Executive Summary
A major component of many advertising strategies is to position a product in the minds of the consumer in comparison with the competition. For example, many firms may take a “follow-the-leader” or “copycat” strategy to make comparisons with a competitor easy and more salient; in other cases, a company may choose to differentiate itself completely from existing brands and communicate that “they are not me!” Essentially, many firms want to be able to “stake out” the location at which they will sit on a perceptual map in the consumers’ mind.
To this end, using a feature-based Bayesian statistical model and empirical exploration, the authors assess the degree to which similarity perceptions between two advertisements can be decomposed and explained by a “weighted-and-summed” distance measure, computed on the advertisements’ executional elements, after controlling for familiarity and viewers’ attitudinal responses toward the advertisements. That is, to what degree can firms, or ad agencies, “control” how similarly their advertisements are perceived compared with others by changing the “physical and measurable” components (e.g., number of children) in the advertisement?
The authors obtain empirical findings in two major areas. First, variation in similarity ratings can be explained by the advertisements’ features, a finding of potential importance for advertisement construction. Second, some, but not all, executional elements that have been shown in prior literature to drive recall and persuasion are effective at driving perceptions of similarity. This is of practical importance because managers want their advertisements not only to be liked and remembered but also possibly to be perceived as similar (or dissimilar) to those for other products. In particular, understanding which items drive which outcomes (recall and persuasion or, as studied in this article, similarity) can contribute to a more effective overall marketing strategy.
Biography
David A. Schweidel is a doctoral candidate in the Wharton School at the University of Pennsylvania. He received a BA in Mathematics with minors in Economics and Actuarial Mathematics in 2001 and an MA in Statistics in 2004 from the University of Pennsylvania in 2001. His research interests include modeling individual choice behavior, particularly as people’s behavior evolves over time, and customer relationship management applications.
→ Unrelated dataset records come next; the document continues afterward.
/-- BX of a Lo or Hi register holding v: v odd goes to v with bit 0 dropped in THUMB state; v a multiple of 4 goes to v
in ARM state (a next state in this model, log entry 12), and the step after it ends the run with the outcome
EnterARMState and v (log entries 13, 32); v even but not a multiple of 4 stops; nothing but the pc and T changes,
and on the way to ARM state the model's record of the outcome. BX PC at a word-aligned address goes to its address
plus 4 in ARM state and at another even address stops. Nonzero bits 2:0 of the word stop. The three stops are the
model's choices D26, D6 and D17 (GK19; log entry 16). A Hi register is the current mode's copy by GK3 (log entry
14). Cites R175, R300, R306, R34, R336. -/
def Obligations.BranchExchangeResults : Prop :=
  ∀ (s : State) (rs : LoReg) (hs : HiReg) (sbz : BitVec 3),
    decode (0b0100011100#10 ++ rs.toBits ++ sbz) = .bxLo rs sbz ∧
    decode (0b0100011101#10 ++ hs.toBits ++ sbz) = .bxHi hs sbz ∧
    (sbz ≠ 0 → exec (.bxLo rs sbz) s = .fault (.unpredictable .bxBitsNonzero s.pc) ∧
      exec (.bxHi hs sbz) s = .fault (.unpredictable .bxBitsNonzero s.pc)) ∧
    (∀ i v, (i = .bxLo rs 0 ∧ v = s.lo rs) ∨ (i = .bxHi hs 0 ∧ hs ≠ .r15 ∧ v = s.hi hs) →
      (v.toNat % 2 = 1 → ∃ t, exec i s = .next t ∧ t.pc = dropBit0 v ∧
        t.cpsr = { s.cpsr with t := true } ∧ Frame s t [] noBytes) ∧
      (v.toNat % 4 = 0 → ∃ t, exec i s = .next t ∧ t.pc = v ∧
        t.cpsr = { s.cpsr with t := false } ∧ Frame { s with lastExit := some (.enterArmState v) } t [] noBytes ∧
        step t = .refused (.armState v (some (.enterArmState v)))) ∧
      (v.toNat % 4 = 2 → exec i s = .fault (.unpredictable .bxArmTargetUnaligned s.pc))) ∧
    (s.pc.toNat % 4 = 0 → ∃ t, exec (.bxHi .r15 0) s = .next t ∧ t.pc = s.pc + 4 ∧
      t.cpsr = { s.cpsr with t := false } ∧
      Frame { s with lastExit := some (.enterArmState (s.pc + 4)) } t [] noBytes ∧
      step t = .refused (.armState (s.pc + 4) (some (.enterArmState (s.pc + 4))))) ∧
    (s.pc.toNat % 4 = 2 → exec (.bxHi .r15 0) s = .fault (.unpredictable .bxPcUnaligned s.pc))

/-- The address is pc + 4 with bits 1 and 0 dropped plus 4 * Word8, modulo 2^32, always a multiple of 4; when the
platform admits the read, Rd gets the word there in the state's byte order and nothing else changes; otherwise the
step is a data abort. The data abort is the model's choice D4 (log entry 17). The sums wrap modulo 2^32 by D21 (log
entry 28). Cites R191, R52, R55. -/
def Obligations.LoadPcResult : Prop :=
  ∀ (s : State) (rd : LoReg) (word8 : BitVec 8),
    let a := BitVec.ofNat 32 ((pcWordBase s.pc).toNat + 4 * word8.toNat)
    decode (0b01001#5 ++ rd.toBits ++ word8) = .ldrPc rd word8 ∧ a.toNat % 4 = 0 ∧
    (s.admits a .word .read = false → exec (.ldrPc rd word8) s = .fault (.dataAbort a .word .read s.pc)) ∧
    (s.admits a .word .read = true → s.pc.toNat + 2 < 2 ^ 32 →
      ∃ t, exec (.ldrPc rd word8) s = .next t ∧ WritesOnly s t (loPReg rd) (BitVec.ofNat 32 (s.value a .word)))

/-- The address is Rb + Ro modulo 2^32. An unaligned address, a touch of the program's code and an access the platform
refuses stop the step, in that order. Otherwise the bytes at the address hold the low bits of Rd in the state's byte
order, every other byte, every register and every flag is as before, and control goes to pc + 2. The premise is that
memory is in canonical form. The stops and their order are the model's choices D3, D4 and D12 (log entries 17, 19,
30). The sums wrap modulo 2^32 by D21 (log entry 28). Cites R193, R194, R198, R52, R53, R55, R56, R66. -/
def Obligations.StoreRegisterResults : Prop :=
  ∀ (s : State) (rd rb ro : LoReg) (i : Instr) (w : Width),
    let a := s.regAddr rb ro
    decode (0b0101000#7 ++ ro.toBits ++ rb.toBits ++ rd.toBits) = .strReg rd rb ro ∧
    decode (0b0101010#7 ++ ro.toBits ++ rb.toBits ++ rd.toBits) = .strbReg rd rb ro ∧
    decode (0b0101001#7 ++ ro.toBits ++ rb.toBits ++ rd.toBits) = .strhReg rd rb ro ∧
    a = BitVec.ofNat 32 ((s.lo rb).toNat + (s.lo ro).toNat) ∧
    ((i, w) ∈ [(Instr.strReg rd rb ro, Width.word), (.strbReg rd rb ro, .byte), (.strhReg rd rb ro, .half)] →
      StoreStops s a w (exec i s) ∧
      (s.mem.wf = true → s.Writable a w → s.pc.toNat + 2 < 2 ^ 32 →
        ∃ t, exec i s = .next t ∧ StoresOnly s t a w (s.lo rd)))

/-- The address is Rb + Ro modulo 2^32. An unaligned address and a read the platform refuses stop the step, in that
order. Otherwise Rd gets the value in the state's byte order, zero-extended by LDRB and LDRH and sign-extended by
LDSB and LDSH; nothing else changes and control goes to pc + 2. Rd may be Rb or Ro. The stops and their order are
the model's choices D3 and D4 (log entries 17, 30); the zero extension of LDRB is GK9 (log entry 26). The sums wrap
modulo 2^32 by D21 (log entry 28). Cites R195, R196, R199, R200, R201, R52, R53, R55, R56. -/
def Obligations.LoadRegisterResults : Prop :=
  ∀ (s : State) (rd rb ro : LoReg) (i : Instr) (w : Width) (v : Word),
    let a := BitVec.ofNat 32 ((s.lo rb).toNat + (s.lo ro).toNat)
    decode (0b0101100#7 ++ ro.toBits ++ rb.toBits ++ rd.toBits) = .ldrReg rd rb ro ∧
    decode (0b0101110#7 ++ ro.toBits ++ rb.toBits ++ rd.toBits) = .ldrbReg rd rb ro ∧
    decode (0b0101101#7 ++ ro.toBits ++ rb.toBits ++ rd.toBits) = .ldrhReg rd rb ro ∧
    decode (0b0101011#7 ++ ro.toBits ++ rb.toBits ++ rd.toBits) = .ldsbReg rd rb ro ∧
    decode (0b0101111#7 ++ ro.toBits ++ rb.toBits ++ rd.toBits) = .ldshReg rd rb ro ∧
    ((i, w, v) ∈ [(Instr.ldrReg rd rb ro, Width.word, BitVec.ofNat 32 (s.value a .word)),
        (.ldrbReg rd rb ro, .byte, BitVec.ofNat 32 (s.value a .byte)),
        (.ldrhReg rd rb ro, .half, BitVec.ofNat 32 (s.value a .half)),
        (.ldsbReg rd rb ro, .byte, BitVec.ofInt 32 (BitVec.ofNat 8 (s.value a .byte)).toInt),
        (.ldshReg rd rb ro, .half, BitVec.ofInt 32 (BitVec.ofNat 16 (s.value a .half)).toInt)] →
      LoadStops s a w (exec i s) ∧
      (s.Readable a w → s.pc.toNat + 2 < 2 ^ 32 → ∃ t, exec i s = .next t ∧ WritesOnly s t (loPReg rd) v))

/-- The address is the base register plus the offset counted in words, bytes or halfwords, or SP plus 4 * Word8, modulo
2^32. An unaligned address, a touch of the program's code and an access the platform refuses stop the step, in that
order. Otherwise the bytes at the address hold the low bits of Rd, every other byte, every register and every flag
is as before, and control goes to pc + 2. The premise is that memory is in canonical form. The stops and their order
are the model's choices D3, D4 and D12 (log entries 17, 19, 30). The sums wrap modulo 2^32 by D21 (log entry 28),
and SP is the current mode's copy by GK3 (log entry 14). Cites R211, R213, R216, R219, R52, R53, R55, R56, R66. -/
def Obligations.StoreImmediateResults : Prop :=
  ∀ (s : State) (rd rb : LoReg) (off5 : BitVec 5) (word8 : BitVec 8) (i : Instr) (w : Width) (a : Word),
    decode (0b01100#5 ++ off5 ++ rb.toBits ++ rd.toBits) = .strImm rd rb off5 ∧
    decode (0b01110#5 ++ off5 ++ rb.toBits ++ rd.toBits) = .strbImm rd rb off5 ∧
    decode (0b10000#5 ++ off5 ++ rb.toBits ++ rd.toBits) = .strhImm rd rb off5 ∧
    decode (0b10010#5 ++ rd.toBits ++ word8) = .strSp rd word8 ∧
    s.immAddr rb (wordOffset off5) = BitVec.ofNat 32 ((s.lo rb).toNat + 4 * off5.toNat) ∧
    s.immAddr rb (byteOffset off5) = BitVec.ofNat 32 ((s.lo rb).toNat + off5.toNat) ∧
    s.immAddr rb (halfOffset off5) = BitVec.ofNat 32 ((s.lo rb).toNat + 2 * off5.toNat) ∧
    s.spAddr word8 = BitVec.ofNat 32 (s.sp.toNat + 4 * word8.toNat) ∧
    ((i, w, a) ∈ [(Instr.strImm rd rb off5, Width.word, s.immAddr rb (wordOffset off5)),
        (.strbImm rd rb off5, .byte, s.immAddr rb (byteOffset off5)),
        (.strhImm rd rb off5, .half, s.immAddr rb (halfOffset off5)),
        (.strSp rd word8, .word, s.spAddr word8)] →
      StoreStops s a w (exec i s) ∧
      (s.mem.wf = true → s.Writable a w → s.pc.toNat + 2 < 2 ^ 32 →
        ∃ t, exec i s = .next t ∧ StoresOnly s t a w (s.lo rd)))

/-- The address is the base register plus the offset counted in words, bytes or halfwords, or SP plus 4 * Word8, modulo
2^32. An unaligned address and a read the platform refuses stop the step, in that order. Otherwise Rd gets the zero-
extended value in the state's byte order; nothing else changes and control goes to pc + 2. The stops and their order
are the model's choices D3 and D4 (log entries 17, 30); the zero extension of LDRB is GK9 (log entry 26). The sums
wrap modulo 2^32 by D21 (log entry 28), and SP is the current mode's copy by GK3 (log entry 14). Cites R212, R214,
R217, R220, R52, R53, R55, R56. -/
def Obligations.LoadImmediateResults : Prop :=
  ∀ (s : State) (rd rb : LoReg) (off5 : BitVec 5) (word8 : BitVec 8) (i : Instr) (w : Width) (a : Word),
    decode (0b01101#5 ++ off5 ++ rb.toBits ++ rd.toBits) = .ldrImm rd rb off5 ∧
    decode (0b01111#5 ++ off5 ++ rb.toBits ++ rd.toBits) = .ldrbImm rd rb off5 ∧
    decode (0b10001#5 ++ off5 ++ rb.toBits ++ rd.toBits) = .ldrhImm rd rb off5 ∧
    decode (0b10011#5 ++ rd.toBits ++ word8) = .ldrSp rd word8 ∧
    ((i, w, a) ∈ [(Instr.ldrImm rd rb off5, Width.word, BitVec.ofNat 32 ((s.lo rb).toNat + 4 * off5.toNat)),
        (.ldrbImm rd rb off5, .byte, BitVec.ofNat 32 ((s.lo rb).toNat + off5.toNat)),
        (.ldrhImm rd rb off5, .half, BitVec.ofNat 32 ((s.lo rb).toNat + 2 * off5.toNat)),
        (.ldrSp rd word8, .word, BitVec.ofNat 32 (s.sp.toNat + 4 * word8.toNat))] →
      LoadStops s a w (exec i s) ∧
      (s.Readable a w → s.pc.toNat + 2 < 2 ^ 32 →
        ∃ t, exec i s = .next t ∧ WritesOnly s t (loPReg rd) (BitVec.ofNat 32 (s.value a w))))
Eric T, Bradlow is currently K.P. Chao Professor, Professor of Marketing and Statistics, and Academic Director of the Wharton Small Business Development Center in the Wharton School at the University of Pennsylvania. He earned a BS in Economics from the Wharton School in 1988, an MA in Mathematical Statistics in 1990, and a PhD in Mathematical Statistics in 1994 from Harvard University. He joined the Wharton faculty in 1996. Eric received the MBA Core Curriculum teaching award and Miller-Sherrerd MBA Core Teaching award in 1999, 2000, 2001, and 2002 and the Excellence in Teaching Award in 2003, 2004, and 2005. Eric was recently named a fellow of the American Statistical Association. He is past chair of the American Statistical Association Section on Statistics in Marketing and is a statistical fellow of Bell Labs. He was also named DuPont Corporation’s best young researcher in 1992. His research interests include Bayesian modeling, statistical computing, and developing new methodologies for unique data structures with application to business problems.
Patti Williams is James G. Campbell Jr. Memorial Term Assistant Professor of Marketing in the Wharton School at the University of Pennsylvania. She received a BA in Communication from Stanford University and an MBA and a PhD from the University of California, Los Angeles. Before joining the faculty at Wharton, she was a professor in the Stern School of Business at New York University. Professor Williams’s research focuses primarily on two areas: the impact that emotions have on persuasion and consumer decision making and the nonconscious, or implicit, aspects of consumer behavior. Her research has appeared in Journal of Consumer Research and several psychology journals, among others. In addition, she serves on the editorial review board for Journal of Consumer Research. She was selected as a Marketing Science Institute Young Scholar and has received research funding from Procter & Gamble and the Marketing Science Institute.